— Ну, ничего-ничего. Хорошо, что все обошлось. Только вот на старика Хання зла не держите.
Потом полицейский сел на велосипед и покатил по Фунацу-баси.
Я сказал Кодзава-сан, что его жена у нас и что она опять заболела. Потупившись, Кодзава-сан зашел к нам в комнату и позвал жену. Та как-то боком приблизилась к мужу и спросила: «А где ребеночек?». Кодзава-сан пытался что-то ответить, но не мог выговорить ни слова. Встретившись взглядом с моей матерью, он покраснел и попытался улыбнуться.
— Да зачем нам ребенок-то, не все ли равно? — наконец выдавил он.
— Младенцы больше не появятся?
— Ну да, не надо нам больше ребенка ждать.
— Это неправда! — закричала жена и, указав пальцем в сторону Досабори-гава, прошептала:
— Только что туда младенцы приплыли… Неожиданно мать схватила фонарик, лежавший у входа в подвал, и сказала:
— Ну так давайте поищем вашего ребеночка. Как только его увидите, сразу мне покажите. Я уж вытащу его вам из реки, — и заставила супругов идти за ней.
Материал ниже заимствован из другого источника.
-- ==== Sys2Proof/Decode.lean ====
section
/-! DEFINITION. Decoding of host requests (spec/30_encoding.md R71 to R75) and of wire frames (R76, R77), total and
rejecting by name, then the encoder written from the same tables, then the reading of the opcode table's numbering. -/

namespace Sys2Proof

/-- Why words have no meaning: the six reasons of R224, and, for a wire frame, a command byte outside R77 (R78). -/
inductive DecodeError where
  | badConfiguration
  | unassignedOpcode
  | reservedBits
  | unusedFieldNonzero
  | nullWithAddress
  | addressTooWide
  | unlistedCommand
deriving DecidableEq, Repr

/-- The constraints of R7 (D5): a configuration that breaks one is refused, `BadConfiguration`. `MEM_ADMIT` is a subset of
`[0, 2^ADDR_BITS)` when each of its regions is, an empty region being one wherever its base lies (log 12). -/
def configOk (c : Config) : Bool :=
  decide (8 ≤ c.width) && decide (c.width ≤ 2048) && decide (c.width % 8 = 0) &&
  decide (1 ≤ c.height) && decide (c.height ≤ 65536) &&
  decide (1 ≤ c.addrBits) && decide (c.addrBits ≤ 32) &&
  c.memAdmit.all (fun r => decide (r.size = 0) || decide (r.base + r.size ≤ 2 ^ c.addrBits)) &&
  decide (c.busyMaxPolls ≠ some 0) &&
  decide (c.docPayload ≠ []) && decide (c.demHigh ≠ c.demLow) &&
  decide (c.borderPayload ≠ []) && decide (c.tempselSeq ≠ [])

/-- The opcode map of R74; every other value of `OPC` is unassigned (R75). -/
def opcodeOf (b : Byte) : Option Opcode :=
  match b.toNat with
  | 0x01 => some .init
  | 0x02 => some .wrfull
  | 0x03 => some .wrbase
  | 0x04 => some .wrwhite
  | 0x05 => some .wrpart
  | 0x06 => some .blit
  | 0x07 => some .sleep
  | 0x10 => some .fbclear
  | 0x11 => some .fbsetpix
  | 0x12 => some .fbsetabs
  | 0x13 => some .setrot
  | 0x14 => some .rddim
  | _ => none

/-- The format of each opcode (R74). -/
def formatOf : Opcode → Format
  | .init => .fmtM
  | .wrfull => .fmtB
  | .wrbase => .fmtB
  | .wrwhite => .fmtN
  | .wrpart => .fmtB
  | .blit => .fmtBL
  | .sleep => .fmtN
  | .fbclear => .fmtBC
  | .fbsetpix => .fmtP
  | .fbsetabs => .fmtP
  | .setrot => .fmtR
  | .rddim => .fmtN

/-- `OPC`, w0[7:0] (R71). -/
def fieldOpc (r : Request) : Byte := r.w0.extractLsb' 0 8

/-- `BV`, w0[8] (R71). -/
def fieldBv (r : Request) : Bool := r.w0.getLsbD 8

/-- `COL`, w0[9] (R71). -/
def fieldCol (r : Request) : Bool := r.w0.getLsbD 9

/-- `MODE`, w0[10] (R71). -/
def fieldMode (r : Request) : Bool := r.w0.getLsbD 10

/-- `ROT`, w0[12:11] (R71). -/
def fieldRot (r : Request) : BitVec 2 := r.w0.extractLsb' 11 2

/-- The reserved bits w0[31:13] (R71). -/
def fieldReserved (r : Request) : BitVec 19 := r.w0.extractLsb' 13 19

/-- Whether a format uses `BV` and `BUF` (R72). -/
def usesBuf : Format → Bool
  | .fmtB => true
  | .fmtBL => true
  | .fmtBC => true
  | .fmtP => true
  | .fmtN => false
  | .fmtM => false
  | .fmtR => false

/-- Whether a format uses `COL` (R72). -/
def usesCol : Format → Bool
  | .fmtBC => true
  | .fmtP => true
  | .fmtN => false
  | .fmtM => false
  | .fmtB => false
  | .fmtBL => false
  | .fmtR => false

/-- Whether a format uses `X` and `Y` (R72). -/
def usesXY : Format → Bool
  | .fmtBL => true
  | .fmtP => true
  | .fmtN => false
  | .fmtM => false
  | .fmtB => false
  | .fmtBC => false
  | .fmtR => false

/-- R75's third check: some field of R71 that the format does not use is not 0. `MODE` belongs to `FMT_M` alone, `ROT` to
`FMT_R` alone, `WD` and `HT` to `FMT_BL` alone (R72). -/
def unusedNonzero (f : Format) (r : Request) : Bool :=
  (!usesBuf f && (fieldBv r || decide (r.w1 ≠ 0))) ||
  (!usesCol f && fieldCol r) ||
  (decide (f ≠ .fmtM) && fieldMode r) ||
  (decide (f ≠ .fmtR) && decide (fieldRot r ≠ 0)) ||
  (!usesXY f && (decide (r.w2 ≠ 0) || decide (r.w3 ≠ 0))) ||
  (decide (f ≠ .fmtBL) && (decide (r.w4 ≠ 0) || decide (r.w5 ≠ 0)))

/-- `op.buf` (R73). -/
def operandBuf (r : Request) : Buf := if fieldBv r then some r.w1 else none

/-- `op.mode` (R73). -/
def operandMode (r : Request) : InitMode := if fieldMode r then .highDir else .lowDir

/-- Operand assembly (R73): the instruction of a well-formed request. -/
def assemble (op : Opcode) (r : Request) : Instr :=
  match op with
  | .init => .init (operandMode r)
  | .wrfull => .wrfull (operandBuf r)
  | .wrbase => .wrbase (operandBuf r)
  | .wrwhite => .wrwhite
  | .wrpart => .wrpart (operandBuf r)
  | .blit => .blit (operandBuf r) r.w2 r.w3 r.w4 r.w5
  | .sleep => .sleep
  | .fbclear => .fbclear (operandBuf r) (fieldCol r)
  | .fbsetpix => .fbsetpix (operandBuf r) r.w2 r.w3 (fieldCol r)
  | .fbsetabs => .fbsetabs (operandBuf r) r.w2 r.w3 (fieldCol r)
  | .setrot => .setrot (fieldRot r)
  | .rddim => .rddim

/-- R75's checks after the opcode, in R75's order. -/
def decodeFields (c : Config) (op : Opcode) (r : Request) : Except DecodeError Instr :=
  if fieldReserved r ≠ 0 then .error .reservedBits
  else if unusedNonzero (formatOf op) r = true then .error .unusedFieldNonzero
  else if usesBuf (formatOf op) = true ∧ fieldBv r = false ∧ r.w1 ≠ 0 then .error .nullWithAddress
  else if usesBuf (formatOf op) = true ∧ fieldBv r = true ∧ 2 ^ c.addrBits ≤ r.w1.toNat then
    .error .addressTooWide
  else .ok (assemble op r)

/-- Decoding of a request (R75). The configuration is checked first: R224 refuses ANY request under a broken one; where
the words are malformed too, the order is not stated and is not observable (log 13). -/
def decodeRequest (c : Config) (r : Request) : Except DecodeError Instr :=
  if configOk c = false then .error .badConfiguration
  else
    match opcodeOf (fieldOpc r) with
    | none => .error .unassignedOpcode
    | some op => decodeFields c op r

/-- The 9-bit value of a frame, `R << 8 | b` (R76). -/
def frameCode : Frame → BitVec 9
  | .cmd b => (0 : BitVec 1) ++ b
  | .dat b => (1 : BitVec 1) ++ b

/-- The frame of a 9-bit value (R76). -/
def frameOfCode (v : BitVec 9) : Frame :=
  if v.getLsbD 8 then .dat (v.extractLsb' 0 8) else .cmd (v.extractLsb' 0 8)

/-- The wire command map of R77; no other command byte is an instruction (R78). -/
def decodeCommand (b : Byte) : Except DecodeError Instr :=
  match b.toNat with
  | 0x01 => .ok .cmdDriverOutputControl
  | 0x10 => .ok .cmdDeepSleep
  | 0x11 => .ok .cmdDataEntryMode
  | 0x12 => .ok .cmdSoftwareReset
  | 0x20 => .ok .cmdMasterActivation
  | 0x22 => .ok .cmdDisplayUpdateControl2
  | 0x24 => .ok .cmdWriteRamBank1
  | 0x26 => .ok .cmdWriteRamBank2
  | 0x3C => .ok .cmdBorderWaveformControl
  | 0x44 => .ok .cmdRamXWindow
  | 0x45 => .ok .cmdRamYWindow
  | 0x4E => .ok .cmdRamXCounter
  | 0x4F => .ok .cmdRamYCounter
  | _ => .error .unlistedCommand

/-- Decoding of a wire frame (R76, R77, R203). -/
def decodeFrame : Frame → Except DecodeError Instr
  | .cmd b => decodeCommand b
  | .dat b => .ok (.data b)

/-- The decoder over both vocabularies (R70). -/
def decode (c : Config) : Encoded → Except DecodeError Instr
  | .request r => decodeRequest c r
  | .frame code => decodeFrame (frameOfCode code)

/-- w0 from its fields (R71): reserved [31:13], `ROT` [12:11], `MODE` [10], `COL` [9], `BV` [8], `OPC` [7:0]. -/
def packW0 (opc : Byte) (bv col mode : Bool) (rot : BitVec 2) : Word :=
  opc.setWidth 32 ||| (BitVec.ofBool bv).setWidth 32 <<< 8 ||| (BitVec.ofBool col).setWidth 32 <<< 9 |||
    (BitVec.ofBool mode).setWidth 32 <<< 10 ||| rot.setWidth 32 <<< 11

/-- w1 from a buffer reference (R71, R75: `NULL` carries address 0). -/
def packBuf : Buf → Word
  | none => 0
  | some a => a

/-- A request of the formats `FMT_N`, `FMT_B` and `FMT_BC` (R72). -/
def packB (opc : Byte) (buf : Buf) (col : Bool) : Encoded :=
  .request ⟨packW0 opc buf.isSome col false 0, packBuf buf, 0, 0, 0, 0⟩

/-- A request of the format `FMT_P` (R72). -/
def packP (opc : Byte) (buf : Buf) (x y : Word) (col : Bool) : Encoded :=
  .request ⟨packW0 opc buf.isSome col false 0, packBuf buf, x, y, 0, 0⟩

/-- The encoder: the words of an instruction, from the tables of R71, R72, R74, R76 and R77. -/
def encode : Instr → Encoded
  | .init mode => .request ⟨packW0 0x01 false false (decide (mode = .highDir)) 0, 0, 0, 0, 0, 0⟩
  | .wrfull buf => packB 0x02 buf false
  | .wrbase buf => packB 0x03 buf false
  | .wrwhite => packB 0x04 none false
  | .wrpart buf => packB 0x05 buf false
  | .blit buf x y wd ht => .request ⟨packW0 0x06 buf.isSome false false 0, packBuf buf, x, y, wd, ht⟩
  | .sleep => packB 0x07 none false
  | .fbclear buf col => packB 0x10 buf col
  | .fbsetpix buf x y col => packP 0x11 buf x y col
  | .fbsetabs buf x y col => packP 0x12 buf x y col
  | .setrot rot => .request ⟨packW0 0x13 false false false rot, 0, 0, 0, 0, 0⟩
  | .rddim => packB 0x14 none false
  | .cmdDriverOutputControl => .frame (frameCode (.cmd 0x01))
  | .cmdDeepSleep => .frame (frameCode (.cmd 0x10))
  | .cmdDataEntryMode => .frame (frameCode (.cmd 0x11))
  | .cmdSoftwareReset => .frame (frameCode (.cmd 0x12))
  | .cmdMasterActivation => .frame (frameCode (.cmd 0x20))
  | .cmdDisplayUpdateControl2 => .frame (frameCode (.cmd 0x22))
  | .cmdWriteRamBank1 => .frame (frameCode (.cmd 0x24))
  | .cmdWriteRamBank2 => .frame (frameCode (.cmd 0x26))
  | .cmdBorderWaveformControl => .frame (frameCode (.cmd 0x3C))
  | .cmdRamXWindow => .frame (frameCode (.cmd 0x44))
  | .cmdRamYWindow => .frame (frameCode (.cmd 0x45))
  | .cmdRamXCounter => .frame (frameCode (.cmd 0x4E))
  | .cmdRamYCounter => .frame (frameCode (.cmd 0x4F))
  | .data b => .frame (frameCode (.dat b))

/-- The six words of a request numbered as the opcode table numbers bits: bit 0 is w0[0], w1 begins at bit 32 (R71). -/
def requestOfNat (w : Nat) : Request where
  w0 := BitVec.ofNat 32 w
  w1 := BitVec.ofNat 32 (w / 2 ^ 32)
  w2 := BitVec.ofNat 32 (w / 2 ^ 64)
  w3 := BitVec.ofNat 32 (w / 2 ^ 96)
  w4 := BitVec.ofNat 32 (w / 2 ^ 128)
  w5 := BitVec.ofNat 32 (w / 2 ^ 160)

/-- Which space a table row of `nbits` bits is in: the frame rows have 9 bits, so two bytes; a request row has 8 bits, and
a whole request 192 (log 15). The padding above a frame's nine bits is no part of it. -/
def tableWord (nbits w : Nat) : Encoded :=
  if 8 < nbits ∧ nbits ≤ 16 then .frame (BitVec.ofNat 9 w) else .request (requestOfNat w)

/-- The instruction the decoder reads from an opcode table word, under the configuration of the reset state. -/
def decodeTableWord (nbits w : Nat) : Option Instr :=
  match decode Config.ref (tableWord nbits w) with
  | .ok i => some i
  | .error _ => none

end Sys2Proof
end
Я был страшно удивлен и напуган, но все же пошел вслед за ними.
Мать прошла по Хадатэкура-баси и, перегнувшись через перила, стала светить фонариком по темной воде. Кодзава-сан поддерживал жену, а она напряженно вглядывалась в бурлящую внизу реку. Ветер, налетевший с Адзи-кава, растрепал волосы матери, казалось, что они встали дыбом. Супруги молча смотрели на круг света, пляшущий на грязной воде. Вскоре жена Кодзава-сан замотала головой:
— Нет нашего маленького, нет нигде. Свет-то какой, мне страшно от него…
Я подумал, что соседка пришла в себя. Мать отдала мне фонарик и велела светить на реку. Потом мать тихо спросила Кодзава-сан:
— Вы новорожденного купить хотели? Тот утвердительно кивнул головой.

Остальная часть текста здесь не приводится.